- Items from a dataset -

· · ·

-- ==== Sys2Proof/Machine/MemInstr.lean ====
section
/-!
DEFINITION. The MEM class (R156 to R181): loads, stores, polls and atomics through records and on local store, fences,
prefetches and record loads.
-/

namespace Sys2Proof.Machine

/-! ### Fences -/

/-- The fence around a STRONG access: FENCE.seq.system, which orders no LOOSE access (R289, R290). -/
def strongFence (s : State) (m : Nat) : State := acquire (drainCore s m) m .system false

/-- The issuing path parks until its loads are complete, and until these acknowledgements have come (R179, R249). -/
def parkAfter (s : State) (u : Issue) (acks : List Nat) : State :=
  match getCourse s u.blk u.course with
  | none => s
  | some k => match getPath k u.slot with
    | none => s
    | some p =>
      if (pendingLoads k p).isEmpty && acks.isEmpty then s else parkPath s u (.longs (pendingLoads k p) acks)

/-- An acquire parks the issuing path until its loads are complete (R179, R249). -/
def parkLoads (s : State) (u : Issue) : State := parkAfter s u []

/-- The fence after a STRONG access waits for its loads and for its remote stores (R179, R290). -/
def parkStrong (s : State) (u : Issue) (m : Nat) : State := parkAfter s u (storeAcks s m)

/-- Scopes in order (R276). -/
def scopeCode : Scope → Nat
  | .course => 0
  | .block => 1
  | .die => 2
  | .device => 3
  | .system => 4

/-- A scope from its code. -/
def scopeOf (n : Nat) : Scope :=
  match n with
  | 0 => .course
  | 1 => .block
  | 2 => .die
  | 3 => .device
  | _ => .system

/-- The kind includes a release, or an acquire (R179). -/
def kindReleases : FenceKind → Bool
  | .acq => false
  | _ => true

def kindAcquires : FenceKind → Bool
  | .rel => false
  | _ => true

/-- The acquire of engine completions: the widest scope among the commands of the streams that `p` selects (R210). It orders
LOOSE accesses to the commands' regions (R289): every LOOSE line that such an acquire reaches is dropped. -/
def engAcquire (s : State) (v : View) (p : Nat → Bool) : State :=
  acquire s v.b.core (scopeOf ((v.k.engScopes.filter (fun e => p e.1)).foldl (fun m e => max m e.2) 0)) true

/-- The fence performs the core's stores: a release at DIE or wider, and SEQ at any scope (R179). -/
def fenceDrains (kind : FenceKind) (scope : Scope) : Bool := kind == .seq || (kindReleases kind && decide (2 ≤ scopeCode scope))

/-- FENCE (R178 to R180). -/
def execFence (kind : FenceKind) (scope : Scope) (eng : Bool) (s : State) : Host.Outcome State Fault Refusal :=
  runInstr (.fence kind scope eng) s (fun v =>
    if v.never then retire s v.u (.fence kind scope eng) 0
    else
      let s := if fenceDrains kind scope then drainCore s v.b.core else s
      let s := if kindAcquires kind then acquire s v.b.core scope (kind == .seq) else s
      let s := if eng then engAcquire s v (fun _ => true) else s
      let s := if kindAcquires kind then parkLoads s v.u else s
      retire s v.u (.fence kind scope eng) 0)

/-- CINV (R181). -/
def execCinv (scope : Scope) (s : State) : Host.Outcome State Fault Refusal :=
  runInstr (.cinv scope) s (fun v =>
    retire (if v.never then s else acquire s v.b.core scope false) v.u (.cinv scope) 0)

/-! ### Loads through records -/

/-- What one lane of a load or an atomic received; nothing where its sector is poisoned. -/
abbrev Got (α : Type) := List (Nat × Nat × Option α)

/-- The lanes that poison kills, and the address of the lowest (R167). -/
def poisoned {α : Type} (g : Got α) : List (Nat × Nat × Option α) := g.filter (fun e => e.2.2.isNone)

/-- A long write of a load or an atomic: the words of each lane that received them, and the deaths of the others. The
registers of D are pending until it arrives, whatever it brings (R84, R167). -/
def loadWrite (id : Nat) (d : RegName) (g : Got (List Word)) (n : Nat) (tag : Half) (outside : Bool) : LongWrite :=
  let ok := g.filterMap (fun e => e.2.2.map (fun w => (e.1, w)))
  let m := ok.foldl (fun (m : Lanes) e => m ||| bitLane e.1) 0
  let bad := poisoned g
  { id := id
    writes := ((List.range n).flatMap (fun i => destWrite (regPlus d i) m (fun l => ((find? ok l).getD []).getD i 0))).filter writesLane
    holds := if bad.isEmpty then [] else regRange d n
    kill := if isVector d then bad.foldl (fun (m : Lanes) e => m ||| bitLane e.1) 0 else 0
    killAll := isScalar d && !bad.isEmpty
    tag := tag
    va := BitVec.ofNat 64 ((bad.head?.map (·.2.1)).getD 0)
    load := true, memory := outside }

/-- What a remote device has brought for a lane; nothing where it came poisoned (R167, R168). -/
def remoteGot (v : View) (size l : Nat) : Option (List Byte) :=
  match (heldFor v).bind (fun h => h.answers.find? (fun a => a.1 == l)) with
  | some (_, a) => if a.poison.any (fun i => decide (i < size)) then none else some (fitBytes size a.data)
  | none => some (List.replicate size 0#8)

/-- One lane of a load (R165, R170, R290). -/
def loadLane (v : View) (x : RecordAccess) (acc : Got (List Byte) × State) (e : Nat × Reach) : Got (List Byte) × State :=
  let (g, s) := acc
  match e.2 with
  | .mem va h f =>
    let (bs, poison, s) := loadMem s v.b.core v.b.asid va h f x.size (!x.viaL1) x.r.cache
    (g ++ [(e.1, va, if poison then none else some bs)], s)
  | .fabric va _ _ _ => (g ++ [(e.1, va, remoteGot v x.size e.1)], s)
  | .clamp => (g ++ [(e.1, 0, some (List.replicate x.size 0#8))], s)
  | .fail .. => (g, s)

/-- Some lane's access is served outside the core (R312). -/
def servedOutside (s : State) (v : View) (x : RecordAccess) (l : List (Nat × Reach)) : Bool :=
  l.any (fun e => match e.2 with
    | .mem va _ _ => !x.viaL1 || (l1Find (getCore s v.b.core) v.b.asid va).isNone
    | .fabric .. => true
    | _ => false)

/-- The loads of an instruction through its record, between the fences of a STRONG access. -/
def loadLanes (s : State) (v : View) (x : RecordAccess) (l : List (Nat × Reach)) : Got (List Byte) × State :=
  let strong := strongReach l
  let (g, s) := l.foldl (loadLane v x) ([], if strong then strongFence s v.b.core else s)
  (g, if strong then strongFence s v.b.core else s)

/-- LDR and LDRP (R165, R170). -/
def loadRecord (i : Instr) (d : RegName) (demotes : Bool) (s : State) (v : View) : State :=
  match recordAccess v i with
  | none => s
  | some x =>
    let l := heldReach s v x
    let outside := servedOutside s v x l
    let (g, s) := loadLanes (touchAccess s v i) v x l
    let conv := g.map (fun e => (e.1, e.2.1, e.2.2.map (fmtLoad x.r.fmt)))
    let qi := conv.any (fun e => match e.2.2 with
      | some r => r.2
      | none => false)
    let (id, s) := newId s
    let s := addLong s v.u (loadWrite id d (conv.map (fun e => (e.1, e.2.1, e.2.2.map (·.1)))) (fmtRegs x.r.fmt) x.r.tag outside)
    let s := if strongReach l then parkStrong s v.u v.b.core else s
    retire s { v.u with demotes := v.u.demotes || demotes } i (flagIf qi flagQI)

/-- LDR (R165). -/
def execLdr (d : RegName) (a : Src) (rs : RecName) (j : RegName) (s : State) : Host.Outcome State Fault Refusal :=
  runInstr (.ldr d a rs j) s (loadRecord (.ldr d a rs j) d false s)

/-- LDRP: LDR, and the path is demoted (R170). -/
def execLdrp (d : RegName) (a : Src) (rs : RecName) (j : RegName) (s : State) : Host.Outcome State Fault Refusal :=
  runInstr (.ldrp d a rs j) s (loadRecord (.ldrp d a rs j) d true s)

/-- RECLD (R172): eight words into a record block. -/
def execRecld (dst : RecName) (a : Src) (rs : RecName) (j : RegName) (s : State) : Host.Outcome State Fault Refusal :=
  runInstr (.recld dst a rs j) s (fun v =>
    match recordAccess v (.recld dst a rs j) with
    | none => s
    | some x =>
      let l := heldReach s v x
      let outside := servedOutside s v x l
      let (g, s) := loadLanes (touchAccess s v (.recld dst a rs j)) v x l
      let (id, s) := newId s
      let s := addLong s v.u (loadWrite id (.s ⟨8 * dst.val, by omega⟩)
        (g.map (fun e => (e.1, e.2.1, e.2.2.map bytesToWords))) 8 x.r.tag outside)
      let s := if strongReach l then parkStrong s v.u v.b.core else s
      retire s v.u (.recld dst a rs j) 0)

/-- PREF changes no state beyond its uniform-operand checks (R171). -/
def execPref (lvl : BitVec 1) (a : Src) (rs : RecName) (j : RegName) (s : State) : Host.Outcome State Fault Refusal :=
  runInstr (.pref lvl a rs j) s (fun v => retire s v.u (.pref lvl a rs j) 0)

/-! ### Stores through records -/

/-- The cells that a store writes, in ascending lane order (R165, R166). -/
def storeCells (v : View) (x : RecordAccess) (d : RegName) (l : List (Nat × Reach)) : List (Home × Byte) :=
  l.flatMap (fun e =>
    let bs := fmtStore x.r.fmt (fun i => readReg v.k (regPlus d i) e.1)
    match e.2 with
    | .mem _ h _ => bs.zipIdx.map (fun b => (homeAdd h b.2, b.1))
    | .fabric _ dev r va => bs.zipIdx.map (fun b => (homeAdd (.fabric dev r va) b.2, b.1))
    | _ => [])

/-- How little the caches are to keep of a stored sector: by the page of a lane that stores to it, and by the record (R161). -/
def storeKeep (x : RecordAccess) (l : List (Nat × Reach)) (h : Home) : Nat :=
  (l.findSome? (fun e => match e.2 with
    | .mem _ g f => if homeSector g == h then some (keepOf f.cache x.r.cache) else none
    | _ => none)).getD (keepOf 0 x.r.cache)

/-- STR (R165, R166). -/
def execStr (d : RegName) (a : Src) (rs : RecName) (j : RegName) (s : State) : Host.Outcome State Fault Refusal :=
  runInstr (.str d a rs j) s (fun v =>
    match recordAccess v (.str d a rs j) with
    | none => s
    | some x =>
      let l := accessReach s v x
      let strong := strongReach l
      let s := touchAccess s v (.str d a rs j)
      let s := if strong then strongFence s v.b.core else s
      let s := storeMem s v.b.core v.u.blk v.u.course (storeKeep x l) (storeCells v x d l)
      let s := if strong then parkStrong (strongFence s v.b.core) v.u v.b.core else s
      retire s v.u (.str d a rs j) 0)

/-! ### Atomics through records -/

/-- x and y of an atomic in a lane (R175). -/
def atomArgs (v : View) (d : RegName) (l : Nat) : Word × Word := (readReg v.k d l, readReg v.k (regPlus d 1) l)

/-- One lane of ATR (R176). -/
def atomLane (v : View) (op : AtomOp) (d : RegName) (acc : Got Word × State) (e : Nat × Reach) :
    Got Word × State :=
  let (g, s) := acc
  let (x, y) := atomArgs v d e.1
  match e.2 with
  | .mem va h _ =>
    let (old, s) := atomicAt s v.b.core v.b.asid h 4 (atomNew op x y)
    (g ++ [(e.1, va, old.map (BitVec.ofNat 32))], s)
  | .fabric va _ _ _ => (g ++ [(e.1, va, (remoteGot v 4 e.1).map (fun bs => BitVec.ofNat 32 (natOfBytes bs)))], s)
  | _ => (g, s)

/-- A CAS failed in a lane that it was performed in (R177). -/
def casFailed (v : View) (op : AtomOp) (d : RegName) (g : Got Word) : Bool :=
  op == .cas && g.any (fun e => match e.2.2 with
    | some old => old != (atomArgs v d e.1).1
    | none => false)

/-- ATR (R175 to R177). -/
def execAtr (op : AtomOp) (d : RegName) (a : Src) (rs : RecName) (s : State) : Host.Outcome State Fault Refusal :=
  runInstr (.atr op d a rs) s (fun v =>
    match recordAccess v (.atr op d a rs) with
    | none => s
    | some x =>
      let l := heldReach s v x
      let strong := strongReach l
      let s := touchAccess s v (.atr op d a rs)
      let (g, s) := l.foldl (atomLane v op d) ([], if strong then strongFence s v.b.core else s)
      let s := if strong then strongFence s v.b.core else s
      let (id, s) := newId s
      let s := addLong s v.u (loadWrite id d (g.map (fun e => (e.1, e.2.1, e.2.2.map (fun w => [w])))) 1 x.r.tag true)
      let s := if strong then parkStrong s v.u v.b.core else s
      retire s { v.u with demotes := v.u.demotes || casFailed v op d g } (.atr op d a rs) 0)

/-! ### Local store -/

/-- Bytes reach the local store; a sector that they cover whole becomes clean, or poisoned where `bad` (R174, R200). -/
def localStore (b : Block) (cells : List (Nat × Byte)) : Block :=
  let sectors := (cells.map (fun c => c.1 / 32)).eraseDups
  let full := sectors.filter (fun k => cget false b.localPoison k &&
    (List.range 32).all (fun i => cells.any (fun c => c.1 = 32 * k + i)))
  { b with localMem := csetAll 0#8 b.localMem cells
           localPoison := csetAll false b.localPoison (full.map (fun k => (k, false))) }

/-- The word of a lane of LDL or LDLP; nothing where its sector is poisoned (R174). -/
def localGot (v : View) (e : Nat × Nat) : Nat × Nat × Option (List Word) :=
  (e.1, e.2, if localPoisoned v.b e.2 4 then none else some [localWord v.b e.2])

/-- LDL and LDLP (R173, R174). -/
def loadLocal (i : Instr) (d : RegName) (demotes : Bool) (s : State) (v : View) : State :=
  match localAccess v i with
  | none => s
  | some (l, _) =>
    let (id, s) := newId s
    let s := addLong s v.u (loadWrite id d (l.map (localGot v)) 1 0 false)
    retire s { v.u with demotes := v.u.demotes || demotes } i 0

/-- LDL (R173). -/
def execLdl (d : RegName) (a : Src) (imm : Word) (s : State) : Host.Outcome State Fault Refusal :=
  runInstr (.ldl d a imm) s (loadLocal (.ldl d a imm) d false s)

/-- LDLP: LDL, and the path is demoted (R174). -/
def execLdlp (d : RegName) (a : Src) (imm : Word) (s : State) : Host.Outcome State Fault Refusal :=
  runInstr (.ldlp d a imm) s (loadLocal (.ldlp d a imm) d true s)

/-- STL (R173). -/
def execStl (d : RegName) (a : Src) (imm : Word) (s : State) : Host.Outcome State Fault Refusal :=
  runInstr (.stl d a imm) s (fun v =>
    match localAccess v (.stl d a imm) with
    | none => s
    | some (l, _) =>
      let cells := l.flatMap (fun e => (bytesOfNat 4 (readReg v.k d e.1).toNat).zipIdx.map (fun b => (e.2 + b.2, b.1)))
      retire (setBlock s v.u.blk (localStore v.b cells)) v.u (.stl d a imm) 0)

/-- One lane of ATL (R175, R176). -/
def atomLocal (v : View) (op : AtomOp) (d : RegName) (acc : Got Word × Block) (e : Nat × Nat) : Got Word × Block :=
  let (g, b) := acc
  if localPoisoned b e.2 4 then (g ++ [(e.1, e.2, none)], b)
  else
    let old := localWord b e.2
    let (x, y) := atomArgs v d e.1
    (g ++ [(e.1, e.2, some old)],
      match atomNew op x y old.toNat with
      | some n => setLocalWord b e.2 (BitVec.ofNat 32 n)
      | none => b)

/-- ATL (R175 to R177). -/
def execAtl (op : AtomOp) (d : RegName) (a : Src) (s : State) : Host.Outcome State Fault Refusal :=
  runInstr (.atl op d a) s (fun v =>
    match localAccess v (.atl op d a) with
    | none => s
    | some (l, _) =>
      let (g, b) := l.foldl (atomLocal v op d) ([], v.b)
      let s := setBlock s v.u.blk b
      let (id, s) := newId s
      let s := addLong s v.u (loadWrite id d (g.map (fun e => (e.1, e.2.1, e.2.2.map (fun w => [w])))) 1 0 false)
      retire s { v.u with demotes := v.u.demotes || casFailed v op d g } (.atl op d a) 0)

end Sys2Proof.Machine
end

· · ·

Look above for the line that contains "runInstr (.ldl d". Starting there, transcribe every line exactly until you have copied the line that contains "match localAccess v (.stl d a imm) with".

  runInstr (.ldl d a imm) s (loadLocal (.ldl d a imm) d false s)

/-- LDLP: LDL, and the path is demoted (R174). -/
def execLdlp (d : RegName) (a : Src) (imm : Word) (s : State) : Host.Outcome State Fault Refusal :=
  runInstr (.ldlp d a imm) s (loadLocal (.ldlp d a imm) d true s)

/-- STL (R173). -/
def execStl (d : RegName) (a : Src) (imm : Word) (s : State) : Host.Outcome State Fault Refusal :=
  runInstr (.stl d a imm) s (fun v =>
    match localAccess v (.stl d a imm) with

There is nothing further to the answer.